Valerena watched briefly. She saw no evidence that XII Fulminata was beaten, awaiting a coup de grace.

  She summoned her Others. “This isn’t shaping up good. He wants to fight even if he gets the chance to run. Ready the Voyager. I’ll join you in a few minutes. We’ll pretend to be a rider moving out to attack XII Fulminata’s wounded side. When we’re over there, we’ll run for it. Get going. Casual.”

  She watched XXVIII Fretensis and IV Trajana on a split screen. Half showed what actually could be seen, which lagged reality by the time it took light to bridge the intervening gap. The other half presented Adjutrix’s estimate of what the Guardships were doing in realtime.

  They were coming up on turnover, where they would begin deceleration and launch secondaries.

  They began decelerating.

  Moments later, observation proved estimation incorrect.

  Both had begun deceleration, but XXVIII Fretensis was pulling ahead of IV Trajana, as though planning a high velocity firing pass.

  Something was wrong. Bad wrong.

  Valerena began walking, betraying no emotion. But she did not sustain that false calm long. She ran.

  Her run ended within sight of the Voyager lock.

  Tawn stepped into her path. “Why are you trying to leave me, my love?”

  “I don’t want to die.”

  “They are the ones who will be destroyed.
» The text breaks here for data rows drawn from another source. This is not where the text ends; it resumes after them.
-- ==== Sys2Proof/Machine/Barrier.lean ====
section
/-! DEFINITION. Barrier instances and rendezvous: domains, participants, arrivals (R13, R16, R110 to R116). -/

namespace Sys2Proof.Machine

/-- The workgroup's gang's quad (absolute) and die. -/
def State.wgQuad (s : State) (w : Nat) : Nat := (s.wg w).core / 4
def State.wgDie (s : State) (w : Nat) : Nat := (s.wg w).core / 160

/-- The key of a barrier's current instance: scope, and the domain it names for the band (R110, R13). -/
def State.barKey (s : State) (scope band : Nat) : Nat :=
  let w := band / 32
  let dom := match scope with
    | 0 => band
    | 1 => w
    | 2 => (s.wg w).gang
    | 3 => (s.wg w).share
    | _ => (s.wg w).share / 16
  scope + 8 * dom

/-- Whether a fibre is in the domain of a barrier key. Node workgroups take no part at .die or wider (R318). -/
def State.inDomain (s : State) (key k : Nat) : Bool :=
  decide (s.barKey (key % 8) (bandOf k) = key) && (decide (key % 8 < 3) || (s.wg (wgOf k)).node.isNone)

def State.bar (s : State) (key : Nat) : Bar := Map.getD s.bars key ⟨[], 0, []⟩

/-- Dies of other packages that take part in a launch's .pod barrier: those of its die group (R13); one without live
fibres of the launch reports at once (log entry 106). -/
def State.podPeers (s : State) (key : Nat) : List (Nat × Nat) :=
  if key % 8 ≠ 5 then []
  else match s.launches.find? fun p => p.1 / 16 = key / 8 with
    | none => []
    | some p => p.2.group.filter fun x => decide (x.1 ≠ s.fab.pkgid)

/-- Every die of another package that takes part has reported its fibres' arrival. -/
def State.peersIn (s : State) (key : Nat) : Bool := (s.podPeers key).all (s.bar key).peers.contains

/-- Live fibres of a barrier's domain that take part in its current instance (R13, R102). -/
def State.participants (s : State) (key : Nat) : List Nat :=
  (s.fibres.filter fun p => decide (p.2.status ≠ .exited) && s.inDomain key p.1
    && !((s.bar key).excl.contains p.1)).map (·.1)

def State.arrivedBar (s : State) (key : Nat) : List Nat :=
  (s.participants key).filter fun k => (s.fib k).waitOn = .barrier key

/-- Fibres of a workgroup that are live. -/
def State.liveFibs (s : State) (w : Nat) : List Nat :=
  (s.fibres.filter fun p => decide (wgOf p.1 = w) && decide (p.2.status ≠ .exited)).map (·.1)

def State.rdv (s : State) (w k : Nat) : Rdv := Map.getD (s.wg w).rdvs k ⟨false, [], [], 0⟩

def State.setRdv (s : State) (w k : Nat) (r : Rdv) : State :=
  s.updWg w fun g => { g with rdvs := Map.put g.rdvs k r }

/-- Fibres of the workgroup that must arrive at rendezvous k (R115, R102). -/
def State.rdvParties (s : State) (w k : Nat) : List Nat :=
  (s.liveFibs w).filter fun j => !((s.rdv w k).excl.contains j)

def State.rdvArrived (s : State) (w k : Nat) : List Nat :=
  (s.rdvParties w k).filter fun j => (s.fib j).waitOn = .rdv k

/-- Whether anything has arrived at rendezvous k. -/
def State.rdvAny (s : State) (w k : Nat) : Bool :=
  !(s.rdvArrived w k).isEmpty || (s.rdv w k).mat || !(s.rdv w k).cops.isEmpty

/-- A new fibre takes no part in an instance at which a participant, of this package or of another, has arrived (R102, R112). -/
def State.excludeNew (s : State) (k : Nat) : State :=
  let keys := (List.range 6).map fun sc => s.barKey sc (bandOf k)
  let s := keys.foldl (fun s key =>
    if (s.arrivedBar key).isEmpty && (s.bar key).peers.isEmpty then s
    else { s with bars := Map.put s.bars key { s.bar key with excl := insNat k (s.bar key).excl } }) s
  (List.range 16).foldl (fun s r =>
    if s.rdvAny (wgOf k) r then s.setRdv (wgOf k) r { s.rdv (wgOf k) r with excl := insNat k (s.rdv (wgOf k) r).excl }
    else s) s

/-- Releases waiting fibres: each continues at the successor of its own instruction, and those of one band at one PC
and in one mode form one batch (R111, R115, R87, R88). -/
def State.release (s : State) (ks : List Nat) : State :=
  let s1 := ks.foldl (fun s k => s.updFib k fun f => { f with status := .ready, waitOn := .nothing }) s
  let bands := ks.foldl (fun l k => insNat (bandOf k) l) []
  bands.foldl (fun s b => s.formBatches b ((ks.filter fun k => bandOf k = b).map laneOf)) s1

end Sys2Proof.Machine
end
Come.” He grabbed her wrist. She could not break his hold. “You were going to your homeworld? Yes. I see. We will go there when I finish this. I will need refitting again.”
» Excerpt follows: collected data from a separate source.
/-! ### Casement write-backs (R230, R420) -/

/-- A gang's address space, privilege and die. -/
def gangAsid (s : State) (g : Nat) : Nat := (s.share (s.gang g).share).asid
def gangPriv (s : State) (g : Nat) : Bool :=
  match (s.gang g).wgs with
  | w :: _ => (s.wg w).ctrl.getLsbD 1
  | [] => false
def gangDie (s : State) (g : Nat) : Nat := (s.gang g).quad / 40

def State.sector (s : State) (g sl k : Nat) : Sector :=
  match Map.get (s.csm g).slots sl with
  | some x => Map.getD x.sectors k Sector.reset
  | none => Sector.reset

def State.setSector (s : State) (g sl k : Nat) (x : Sector) : State :=
  s.updCsm g fun c => { c with slots := Map.upd c.slots sl fun t => { t with sectors := Map.put t.sectors k x } }

/-- Virtual address of a sector. -/
def sectorVa (s : State) (g sl k : Nat) : W64 :=
  match Map.get (s.csm g).slots sl with
  | some x => x.gbase + BitVec.ofNat 64 (64 * k)
  | none => 0

/-- Local bytes of a sector, as a line. -/
def sectorLine (s : State) (g sl k : Nat) : Line :=
  match Map.get (s.csm g).slots sl with
  | some x => BitVec.ofNat 512 (readCells (s.csm g).bytes (64 * (x.lofs + k)) 64)
  | none => 0

/-- Local bytes [o, o + n) read with their errors corrected, as corrected events of the quad; false where one is
uncorrectable (R32, R213). -/
def csmEcc (s : State) (g o n : Nat) : State × Bool :=
  ((List.range ((o + n + 15) / 16 - o / 16)).map (o / 16 + ·)).foldl (fun r cw =>
    match Map.get (r.1.csm g).bad cw with
    | none => r
    | some l =>
      match r.1.eccRead ((r.1.gang g).quad / 40 * 256 + (r.1.gang g).quad % 40) l with
      | some s1 => (s1.updCsm g fun c => { c with bad := Map.del c.bad cw }, r.2)
      | none => (r.1, false)) (s, true)

/-- The local bytes of a sector, read as `csmEcc` reads them. -/
def sectorEcc (s : State) (g sl k : Nat) : State × Bool :=
  match Map.get (s.csm g).slots sl with
  | some x => csmEcc s g (64 * (x.lofs + k)) 64
  | none => (s, true)

/-- Writes the bytes of a line under a mask into a sector's local bytes. -/
def putSector (s : State) (g sl k : Nat) (m : ByteMask) (l : Line) : State :=
  match Map.get (s.csm g).slots sl with
  | some x =>
    s.updCsm g fun c => { c with bytes := (List.range 64).foldl (fun b i =>
      if m.getLsbD i then writeCell b (64 * (x.lofs + k) + i) (l.extractLsb' (8 * i) 8) else b) c.bytes }
  | none => s

/-- The translation of a sector's page: the kept one, or a new one kept from now on (R221). A remote sector is an
engine's fault of its own, code 0 here; register space is no place for one (R28). -/
def sectorTr (s : State) (g sl k : Nat) (acc : Acc) : State × Except TErr (Leaf × Nat) :=
  let va := sectorVa s g sl k
  let x := s.sector g sl k
  let die := gangDie s g
  match x.tr with
  | some l =>
    match l.denies (gangPriv s g) acc with
    | some c => (s, .error (.prot c false))
    | none => (s, .ok (l, l.pa + (va.toNat - l.va)))
  | none =>
    match translate s .bare die (gangAsid s g) (gangPriv s g) va acc with
    | (s1, .error e) => (s1, .error e)
    | (s1, .ok (l, pa)) =>
      if isDev pa then (s1, .error (.prot 8 false))
      else if isLocal die pa then (s1.setSector g sl k { s1.sector g sl k with tr := some l, ln := pa / 64 }, .ok (l, pa))
      else (s1, .error (.prot 0 false))

/-- The fate of one casement write-back. -/
inductive WbRes where
  | ok | wait
  | fail (code : Nat) (pfu : Bool)
deriving DecidableEq, Repr

/-- Some gang on the quad holds dirty bytes of the line. -/
def lineDirty (s : State) (quad ln : Nat) : Bool :=
  s.csms.any fun p => decide ((s.gang p.1).quad = quad) && p.2.slots.any fun q => q.2.sectors.any fun x =>
    decide (x.2.ln = ln ∧ x.2.dirty ≠ 0)

/-- Writes back the dirty bytes of one sector: the words stay valid and become clean, and the unit's source is removed
(R230, R164) unless another of its sectors still holds dirty bytes of the line. A fault leaves the words dirty. -/
def csmWb (s : State) (g sl k : Nat) : State × WbRes :=
  let x := s.sector g sl k
  if x.dirty = 0 then (s, .ok)
  else match sectorTr s g sl k .write with
    | (s1, .error .page) =>
      if isUnserv s1 (gangDie s1 g) (gangAsid s1 g) (sectorVa s1 g sl k).toNat then (s1, .fail 9 true) else (s1, .wait)
    | (s1, .error .wait) => (s1, .wait)
    | (s1, .error .ecc) => (s1, .fail 0x13 false)
    | (s1, .error (.prot c p)) => (s1, .fail c p)
    | (s1, .ok (l, pa)) =>
      let quad := (s1.gang g).quad
      if !wbReady s1 (pa / 64) then (homeAsk s1 (pa / 64) .write, .wait)
      else if !(sectorEcc s1 g sl k).2 then (s1, .fail 0x13 false)
      else match homeWrite (homeUse (sectorEcc s1 g sl k).1 (pa / 64)) (agentCsm quad) (pa / 64) x.dirty (sectorLine s1 g sl k) l.key l.cmps with
      | none => (s1, .fail 0x13 false)
      | some s2 =>
        let y := s2.sector g sl k
        let s3 := s2.setSector g sl k { y with dirty := 0 }
        (if lineDirty s3 quad (pa / 64) then s3 else dropSource s3 (pa / 64) (agentCsm quad) x.w, .ok)

/-- The dirty sectors of a gang, as slot, sector, T and W. -/
def dirtySectors (c : Casement) : List (Nat × Nat × Nat × Nat) :=
  c.slots.flatMap fun p => (p.2.sectors.filter fun q => q.2.dirty ≠ 0).map fun q => (p.1, q.1, q.2.t, q.2.w)

/-- What is left of a write-back that failed and that no CSM.CLOSE or CSM.FLUSH carries: a translation fault is kept for the
next of these on the slot (R420); an uncorrectable error is reported to the storing fibre, and the words leave the sector (R213,
log entry 69). -/
def csmFailed (s : State) (g sl k code : Nat) (pfu : Bool) : State :=
  let x := s.sector g sl k
  if code = 0x13 then
    (reportLate s x.by' { code := 0x13, info := 0, addr := sectorVa s g sl k, late := true, pfu := false, resume := 0 }).setSector
      g sl k { x with dirty := 0, valid := x.valid &&& ~~~ wordsOf x.dirty, fresh := x.fresh &&& ~~~ wordsOf x.dirty }
  else s.setSector g sl k { x with err := some (code, pfu) }

/-- Write-backs that no CSM.CLOSE or CSM.FLUSH carries, of the listed sectors: one that must wait makes the whole wait. -/
def csmWbList (g : Nat) : List (Nat × Nat) → State → Option State
  | [], s => some s
  | (sl, k) :: l, s =>
    match csmWb s g sl k with
    | (_, .wait) => none
    | (s1, .ok) => csmWbList g l s1
    | (s1, .fail c p) => csmWbList g l (csmFailed s1 g sl k c p)

/-- The dirty sectors to write back before or with named ones: every sector of the gang with T below a bound, under the order
rule, which the named ones raise (R165, R230). -/
def csmOrder (s : State) (g e : Nat) (named : Nat × Nat → Bool) : List (Nat × Nat) :=
  let ds := dirtySectors (s.csm g)
  let w0 := (ds.filter fun d => named (d.1, d.2.1)).foldl (fun m d => max m d.2.2.2) e
  let b := wbBound (ds.map fun d => d.2.2) ds.length w0
  (ds.filter fun d => decide (d.2.2.1 < b) || named (d.1, d.2.1)).map fun d => (d.1, d.2.1)

/-- Writes back every sector of a gang with T below a bound, and those of a named line, under the order rule. -/
def csmDrain (s : State) (g e : Nat) (line : Option Nat) : Option State :=
  csmWbList g (csmOrder s g e fun d => decide (some (s.sector g d.1 d.2).ln = line)) s

/-- Writes back every dirty casement word of a gang. -/
def csmDrainAll (s : State) (g : Nat) : Option State :=
  csmWbList g ((dirtySectors (s.csm g)).map fun d => (d.1, d.2.1)) s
  She tried to hang back. He dragged her. “For you I turned upon my own. Though it takes them a thousand centuries, they will hunt me down. They will hate me more than any mortal foe.” More gently, “I have abandoned immortality for you, Valerena Tregesser. You will spend the rest of your life with me, be that ten minutes or ten thousand years.”

  Insane. Raving insane.

  He began laughing as they approached the big hall. She had not heard him laugh before. It recalled Simon’s crazy laughter. He said, “Fulminata is dead. Shells reached the Core.”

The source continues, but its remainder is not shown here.